Dec 03, 2018The proliferation of Internet of Things (IoT) technologies continues to transform business operations and processes. The pace at which these devices appear increases at an astounding rate each year: at present, there are 23.14 billion IoT-connected devices online. By 2025, according to Statista, there will be 75.44 billion.
It's no surprise, then, that today's manufacturers are more reliant on IoT technology than ever before. And while it is clear that the IoT's benefits will make the industry more productive and organized by giving deeper access to customer and production data, the IoT's acceleration also heightens cybersecurity risks. In fact, Symantec's recent "Internet Security Threat Report" found that IoT attacks increased by 600 percent in 2017. To date, however, we've focused much of our energy on making IoT solutions operational, rather than securing them. Because of the transformations and integrations that the IoT will have on manufacturing processes, developing strategies and solutions to secure these devices will be critical.
As a result, it's important to ensure that you protect your IoT devices, as well as the data you gather and the control systems, with a solution that both provides peace of mind across the supply chain and meets the rigorous standards set by increasing data regulations. Let's take a look at the greatest threats facing IoT manufacturing and how solutions, such as cloud migration, deliver the security that businesses need to move forward with digital transformation.

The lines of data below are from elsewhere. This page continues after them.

-- ==== Sys2Proof/Laws/Steer.lean ====
section
/-! SUPPORT. What the shared operations of Machine/Steer.lean can do: for each, the fields of State it leaves as they
are, and what it makes of the class records, the move queue and the steering port. -/

namespace Sys2Proof.Machine

variable (s : State)

/-! ## The output pins -/

@[simp] theorem QueueEntry.move_cls (e : QueueEntry) : e.move.cls = e.cls := rfl

@[simp] theorem QueueEntry.move_target (e : QueueEntry) : e.move.target = e.target := rfl

@[simp] theorem QueueEntry.move_mode (e : QueueEntry) : e.move.mode = e.kind.mode := rfl

theorem SteerPins.resting_iff (p : SteerPins) :
    p.resting = true ↔ p.setUp = 0 ∧ p.mreq = 0 ∧ p.mcan = 0 := by
  simp [SteerPins.resting, and_assoc]

/-- What a drive does to the output pins: it begins on pins that rest with none before it, or waits as the last. -/
theorem SteerPins.drive_cases (d : Drive) (p : SteerPins) :
    (p.resting = true ∧ p.waiting = [] ∧ p.drive d = p.start d) ∨
    (¬(p.resting = true ∧ p.waiting = []) ∧ p.drive d = { p with waiting := p.waiting ++ [d] }) := by
  unfold SteerPins.drive
  split <;> rename_i h <;> simp only [Bool.and_eq_true, List.isEmpty_iff] at h
  · exact .inl ⟨h.1, h.2, rfl⟩
  · exact .inr ⟨h, rfl⟩

/-! ## The move queue -/

theorem mem_insertEntry (e x : QueueEntry) (q : List QueueEntry) :
    x ∈ insertEntry e q ↔ x = e ∨ x ∈ q := by
  induction q with
  | nil => simp [insertEntry]
  | cons y ys ih =>
    unfold insertEntry
    split
    · simp
    · simp only [List.mem_cons, ih]; tauto

theorem mem_removeEntry (c : ClassId) (x : QueueEntry) (q : List QueueEntry) :
    x ∈ removeEntry c q ↔ x ∈ q ∧ x.cls ≠ c := by
  simp [removeEntry]

theorem findEntry_none (c : ClassId) (q : List QueueEntry) :
    findEntry c q = none ↔ ∀ x ∈ q, x.cls ≠ c := by
  simp [findEntry]

theorem findEntry_some {c : ClassId} {q : List QueueEntry} {e : QueueEntry}
    (h : findEntry c q = some e) : e ∈ q ∧ e.cls = c := by
  have h' := h
  unfold findEntry at h h'
  exact ⟨List.mem_of_find?_eq_some h, by simpa using List.find?_some h'⟩

theorem mem_replaceEntry {e x : QueueEntry} {q : List QueueEntry} (h : x ∈ replaceEntry e q) :
    x = e ∨ (x ∈ q ∧ x.cls ≠ e.cls) := by
  simp only [replaceEntry, List.mem_map] at h
  obtain ⟨y, hy, rfl⟩ := h
  split
  · exact .inl rfl
  · exact .inr ⟨hy, by assumption⟩

theorem replaceEntry_cls (e : QueueEntry) (q : List QueueEntry) :
    (replaceEntry e q).map QueueEntry.cls = q.map QueueEntry.cls := by
  simp only [replaceEntry, List.map_map]
  apply List.map_congr_left
  intro x _
  simp only [Function.comp]
  split <;> simp_all

/-- An entry of a class that the queue does not hold keeps one entry to a class. -/
theorem insertEntry_single {e : QueueEntry} {q : List QueueEntry}
    (h : (q.map QueueEntry.cls).Nodup) (hn : ∀ x ∈ q, x.cls ≠ e.cls) :
    ((insertEntry e q).map QueueEntry.cls).Nodup := by
  induction q with
  | nil => simp [insertEntry]
  | cons y ys ih =>
    simp only [List.map_cons, List.nodup_cons] at h
    unfold insertEntry
    split
    · simp only [List.map_cons, List.nodup_cons, List.mem_cons, List.mem_map]
      refine ⟨?_, ?_, h.2⟩
      · rintro (hc | ⟨x, hx, hc⟩)
        · exact hn y (by simp) hc.symm
        · exact hn x (by simp [hx]) hc
      · simpa using h.1
    · simp only [List.map_cons, List.nodup_cons]
      refine ⟨?_, ih h.2 fun x hx => hn x (by simp [hx])⟩
      intro hm
      obtain ⟨x, hx, hc⟩ := List.mem_map.mp hm
      rcases (mem_insertEntry e x ys).mp hx with rfl | hx
      · exact hn y (by simp) hc.symm
      · exact h.1 (List.mem_map.mpr ⟨x, hx, hc⟩)

/-- What the queue holds after an evaluation handed it a wanted move: the entry of the class, now with that kind and
target, and the entries of the other classes. -/
theorem mem_wantedQueue {c : ClassId} {k : MoveKind} {b : PortId} {x : QueueEntry}
    (h : x ∈ wantedQueue s c k b) :
    (x.cls = c ∧ x.kind = k ∧ x.target = b) ∨ (x ∈ s.mux.queue ∧ x.cls ≠ c) := by
  unfold wantedQueue at h
  split at h
  · rename_i hn
    rcases (mem_insertEntry _ _ _).mp h with rfl | h
    · exact .inl ⟨rfl, rfl, rfl⟩
    · exact .inr ⟨h, (findEntry_none _ _).mp hn x h⟩
  · rename_i e he
    have hc := (findEntry_some he).2
    split at h
    · rename_i hk
      rcases mem_replaceEntry h with rfl | h
      · exact .inl ⟨hc, hk, rfl⟩
      · exact .inr ⟨h.1, by simpa [hc] using h.2⟩
    · split at h
      · rcases mem_replaceEntry h with rfl | h
        · exact .inl ⟨hc, rfl, rfl⟩
        · exact .inr ⟨h.1, by simpa [rekindEntry, hc] using h.2⟩
      · rcases (mem_insertEntry _ _ _).mp h with rfl | h
        · exact .inl ⟨hc, rfl, rfl⟩
        · exact .inr ((mem_removeEntry _ _ _).mp h)

/-- A wanted move keeps one entry to a class (R128). -/
theorem wantedQueue_single {c : ClassId} {k : MoveKind} {b : PortId}
    (h : (s.mux.queue.map QueueEntry.cls).Nodup) :
    ((wantedQueue s c k b).map QueueEntry.cls).Nodup := by
  unfold wantedQueue
  split
  · rename_i hn
    exact insertEntry_single h ((findEntry_none _ _).mp hn)
  · rename_i e he
    split
    · rwa [replaceEntry_cls]
    · split
      · rwa [replaceEntry_cls]
      · refine insertEntry_single ?_ ?_
        · exact h.sublist (List.filter_sublist.map _)
        · intro x hx
          have hc := (findEntry_some he).2
          simpa [rekindEntry, hc] using ((mem_removeEntry _ _ _).mp hx).2

/-! ## Evaluation -/

@[simp] theorem wantMove_lanes (c : ClassId) (k : MoveKind) (b : PortId) :
    (wantMove c k b s).lanes = s.lanes := by
  rfl

@[simp] theorem wantMove_epoch (c : ClassId) (k : MoveKind) (b : PortId) :
    (wantMove c k b s).epoch = s.epoch := by
  rfl

@[simp] theorem wantMove_ports (c : ClassId) (k : MoveKind) (b : PortId) :
    (wantMove c k b s).ports = s.ports := by
  rfl

@[simp] theorem wantMove_opinions (c : ClassId) (k : MoveKind) (b : PortId) :
    (wantMove c k b s).opinions = s.opinions := by
  rfl

@[simp] theorem wantMove_bus (c : ClassId) (k : MoveKind) (b : PortId) :
    (wantMove c k b s).bus = s.bus := by
  rfl

@[simp] theorem wantMove_beacon (c : ClassId) (k : MoveKind) (b : PortId) :
    (wantMove c k b s).beacon = s.beacon := by
  rfl

@[simp] theorem wantMove_view (c : ClassId) (k : MoveKind) (b : PortId) :
    (wantMove c k b s).view = s.view := by
  rfl

@[simp] theorem wantMove_verdicts (c : ClassId) (k : MoveKind) (b : PortId) :
    (wantMove c k b s).verdicts = s.verdicts := by
  rfl

@[simp] theorem wantMove_classes (c : ClassId) (k : MoveKind) (b : PortId) :
    (wantMove c k b s).classes = s.classes := by
  rfl

@[simp] theorem wantMove_ctl (c : ClassId) (k : MoveKind) (b : PortId) :
    (wantMove c k b s).ctl = s.ctl := by
  rfl

@[simp] theorem wantMove_pending (c : ClassId) (k : MoveKind) (b : PortId) :
    (wantMove c k b s).pending = s.pending := by
  rfl

@[simp] theorem wantNoMove_lanes (c : ClassId) :
    (wantNoMove c s).lanes = s.lanes := by
  rfl

@[simp] theorem wantNoMove_epoch (c : ClassId) :
    (wantNoMove c s).epoch = s.epoch := by
  rfl

@[simp] theorem wantNoMove_ports (c : ClassId) :
    (wantNoMove c s).ports = s.ports := by
  rfl

@[simp] theorem wantNoMove_opinions (c : ClassId) :
    (wantNoMove c s).opinions = s.opinions := by
  rfl

@[simp] theorem wantNoMove_bus (c : ClassId) :
    (wantNoMove c s).bus = s.bus := by
  rfl

@[simp] theorem wantNoMove_beacon (c : ClassId) :
    (wantNoMove c s).beacon = s.beacon := by
  rfl

@[simp] theorem wantNoMove_view (c : ClassId) :
    (wantNoMove c s).view = s.view := by
  rfl

@[simp] theorem wantNoMove_verdicts (c : ClassId) :
    (wantNoMove c s).verdicts = s.verdicts := by
  rfl

@[simp] theorem wantNoMove_classes (c : ClassId) :
    (wantNoMove c s).classes = s.classes := by
  rfl

@[simp] theorem wantNoMove_ctl (c : ClassId) :
    (wantNoMove c s).ctl = s.ctl := by
  rfl

@[simp] theorem wantNoMove_pending (c : ClassId) :
    (wantNoMove c s).pending = s.pending := by
  rfl

@[simp] theorem setStatus_lanes (c : ClassId) (st : ClassStatus) :
    (setStatus c st s).lanes = s.lanes := by
  rfl

@[simp] theorem setStatus_epoch (c : ClassId) (st : ClassStatus) :
    (setStatus c st s).epoch = s.epoch := by
  rfl

@[simp] theorem setStatus_ports (c : ClassId) (st : ClassStatus) :
    (setStatus c st s).ports = s.ports := by
  rfl

@[simp] theorem setStatus_opinions (c : ClassId) (st : ClassStatus) :
    (setStatus c st s).opinions = s.opinions := by
  rfl

@[simp] theorem setStatus_bus (c : ClassId) (st : ClassStatus) :
    (setStatus c st s).bus = s.bus := by
  rfl

@[simp] theorem setStatus_beacon (c : ClassId) (st : ClassStatus) :
    (setStatus c st s).beacon = s.beacon := by
  rfl

@[simp] theorem setStatus_view (c : ClassId) (st : ClassStatus) :
    (setStatus c st s).view = s.view := by
  rfl

@[simp] theorem setStatus_verdicts (c : ClassId) (st : ClassStatus) :
    (setStatus c st s).verdicts = s.verdicts := by
  rfl

@[simp] theorem setStatus_mux (c : ClassId) (st : ClassStatus) :
    (setStatus c st s).mux = s.mux := by
  rfl

@[simp] theorem setStatus_ctl (c : ClassId) (st : ClassStatus) :
    (setStatus c st s).ctl = s.ctl := by
  rfl

@[simp] theorem setStatus_pending (c : ClassId) (st : ClassStatus) :
    (setStatus c st s).pending = s.pending := by
  rfl

@[simp] theorem actInActive_lanes (c : ClassId) (d : Decision) :
    (actInActive c d s).lanes = s.lanes := by
  cases d <;> rfl

@[simp] theorem actInActive_epoch (c : ClassId) (d : Decision) :
    (actInActive c d s).epoch = s.epoch := by
  cases d <;> rfl

@[simp] theorem actInActive_ports (c : ClassId) (d : Decision) :
    (actInActive c d s).ports = s.ports := by
  cases d <;> rfl

@[simp] theorem actInActive_opinions (c : ClassId) (d : Decision) :
    (actInActive c d s).opinions = s.opinions := by
  cases d <;> rfl

@[simp] theorem actInActive_bus (c : ClassId) (d : Decision) :
    (actInActive c d s).bus = s.bus := by
  cases d <;> rfl

@[simp] theorem actInActive_beacon (c : ClassId) (d : Decision) :
    (actInActive c d s).beacon = s.beacon := by
  cases d <;> rfl

@[simp] theorem actInActive_view (c : ClassId) (d : Decision) :
    (actInActive c d s).view = s.view := by
  cases d <;> rfl

@[simp] theorem actInActive_verdicts (c : ClassId) (d : Decision) :
    (actInActive c d s).verdicts = s.verdicts := by
  cases d <;> rfl

@[simp] theorem actInActive_ctl (c : ClassId) (d : Decision) :
    (actInActive c d s).ctl = s.ctl := by
  cases d <;> rfl

@[simp] theorem actInActive_pending (c : ClassId) (d : Decision) :
    (actInActive c d s).pending = s.pending := by
  cases d <;> rfl

@[simp] theorem actInJoining_lanes (c : ClassId) (d : Decision) :
    (actInJoining c d s).lanes = s.lanes := by
  cases d <;> rfl

@[simp] theorem actInJoining_epoch (c : ClassId) (d : Decision) :
    (actInJoining c d s).epoch = s.epoch := by
  cases d <;> rfl

@[simp] theorem actInJoining_ports (c : ClassId) (d : Decision) :
    (actInJoining c d s).ports = s.ports := by
  cases d <;> rfl

@[simp] theorem actInJoining_opinions (c : ClassId) (d : Decision) :
    (actInJoining c d s).opinions = s.opinions := by
  cases d <;> rfl

@[simp] theorem actInJoining_bus (c : ClassId) (d : Decision) :
    (actInJoining c d s).bus = s.bus := by
  cases d <;> rfl

@[simp] theorem actInJoining_beacon (c : ClassId) (d : Decision) :
    (actInJoining c d s).beacon = s.beacon := by
  cases d <;> rfl

@[simp] theorem actInJoining_view (c : ClassId) (d : Decision) :
    (actInJoining c d s).view = s.view := by
  cases d <;> rfl

@[simp] theorem actInJoining_verdicts (c : ClassId) (d : Decision) :
    (actInJoining c d s).verdicts = s.verdicts := by
  cases d <;> rfl

@[simp] theorem actInJoining_ctl (c : ClassId) (d : Decision) :
    (actInJoining c d s).ctl = s.ctl := by
  cases d <;> rfl

@[simp] theorem actInJoining_pending (c : ClassId) (d : Decision) :
    (actInJoining c d s).pending = s.pending := by
  cases d <;> rfl

@[simp] theorem evaluate_lanes (c : ClassId) :
    (evaluate c s).lanes = s.lanes := by
  unfold evaluate; split <;> [split <;> simp; rfl]

@[simp] theorem evaluate_epoch (c : ClassId) :
    (evaluate c s).epoch = s.epoch := by
  unfold evaluate; split <;> [split <;> simp; rfl]

@[simp] theorem evaluate_ports (c : ClassId) :
    (evaluate c s).ports = s.ports := by
  unfold evaluate; split <;> [split <;> simp; rfl]

@[simp] theorem evaluate_opinions (c : ClassId) :
    (evaluate c s).opinions = s.opinions := by
  unfold evaluate; split <;> [split <;> simp; rfl]

@[simp] theorem evaluate_bus (c : ClassId) :
    (evaluate c s).bus = s.bus := by
  unfold evaluate; split <;> [split <;> simp; rfl]

@[simp] theorem evaluate_beacon (c : ClassId) :
    (evaluate c s).beacon = s.beacon := by
  unfold evaluate; split <;> [split <;> simp; rfl]

@[simp] theorem evaluate_view (c : ClassId) :
    (evaluate c s).view = s.view := by
  unfold evaluate; split <;> [split <;> simp; rfl]

@[simp] theorem evaluate_verdicts (c : ClassId) :
    (evaluate c s).verdicts = s.verdicts := by
  unfold evaluate; split <;> [split <;> simp; rfl]

@[simp] theorem evaluate_ctl (c : ClassId) :
    (evaluate c s).ctl = s.ctl := by
  unfold evaluate; split <;> [split <;> simp; rfl]

@[simp] theorem evaluate_pending (c : ClassId) :
    (evaluate c s).pending = s.pending := by
  unfold evaluate; split <;> [split <;> simp; rfl]

/-- An evaluation writes the status of its class alone, and of the steering port controller the move queue alone. -/
theorem evaluate_classes (c : ClassId) :
    ∃ st, (evaluate c s).classes = s.classes.set c { s.classes.get c with status := st } := by
  have hs : s.classes = s.classes.set c { s.classes.get c with status := (s.classes.get c).status } :=
    (Eight.set_get _ _).symm
  unfold evaluate
  split
  · split
    · unfold actInActive; split <;> exact ⟨_, rfl⟩
    · unfold actInJoining
      split <;> first | exact ⟨_, rfl⟩ | exact ⟨_, hs⟩
  · exact ⟨_, hs⟩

Malware Threats for IoT Devices
Perhaps the IoT's greatest danger to network security is its function as a "door" to your private data. A decade ago, your laptop or desktop computer was the only opportunity for a hacker to break into your network—and even then, the impact on day-to-day operations was minimal.
These days, more manufacturers are adopting IoT-enabled devices to monitor and control critical machinery and gather data that keeps operations running smoothly. Every sensor is another door beyond your computers—if you employ 50 sensors in your factory, hackers have 50 opportunities to take control. Because IoT devices are designed with simplicity in mind, it is easier for a malicious user to gain control through one than it is to attempt access through a desktop.
So, what are hackers doing once they unlock your network? Much of the news in the last year has focused on ransomware attempts by which a hacker locks down your systems and demands payment to surrender control. But hackers are moving away from this attention-grabbing tactic.
Instead, they are moving to quieter, more lucrative businesses, such as cryptocurrency (for example, Bitcoin mining). Once they gain access to your systems, they can siphon a small amount of CPU power away and reorient it toward completing equations that unlock cryptocurrency. You'll notice a slowdown in operations, and you might miss important manufacturing process data, which will affect production schedules or quality controls and, ultimately, the customer experience. Symantec found that this style of attack is increasingly attractive, citing in its security threat report that detections of coin miners on endpoint computers increased by 8,500 percent in 2017.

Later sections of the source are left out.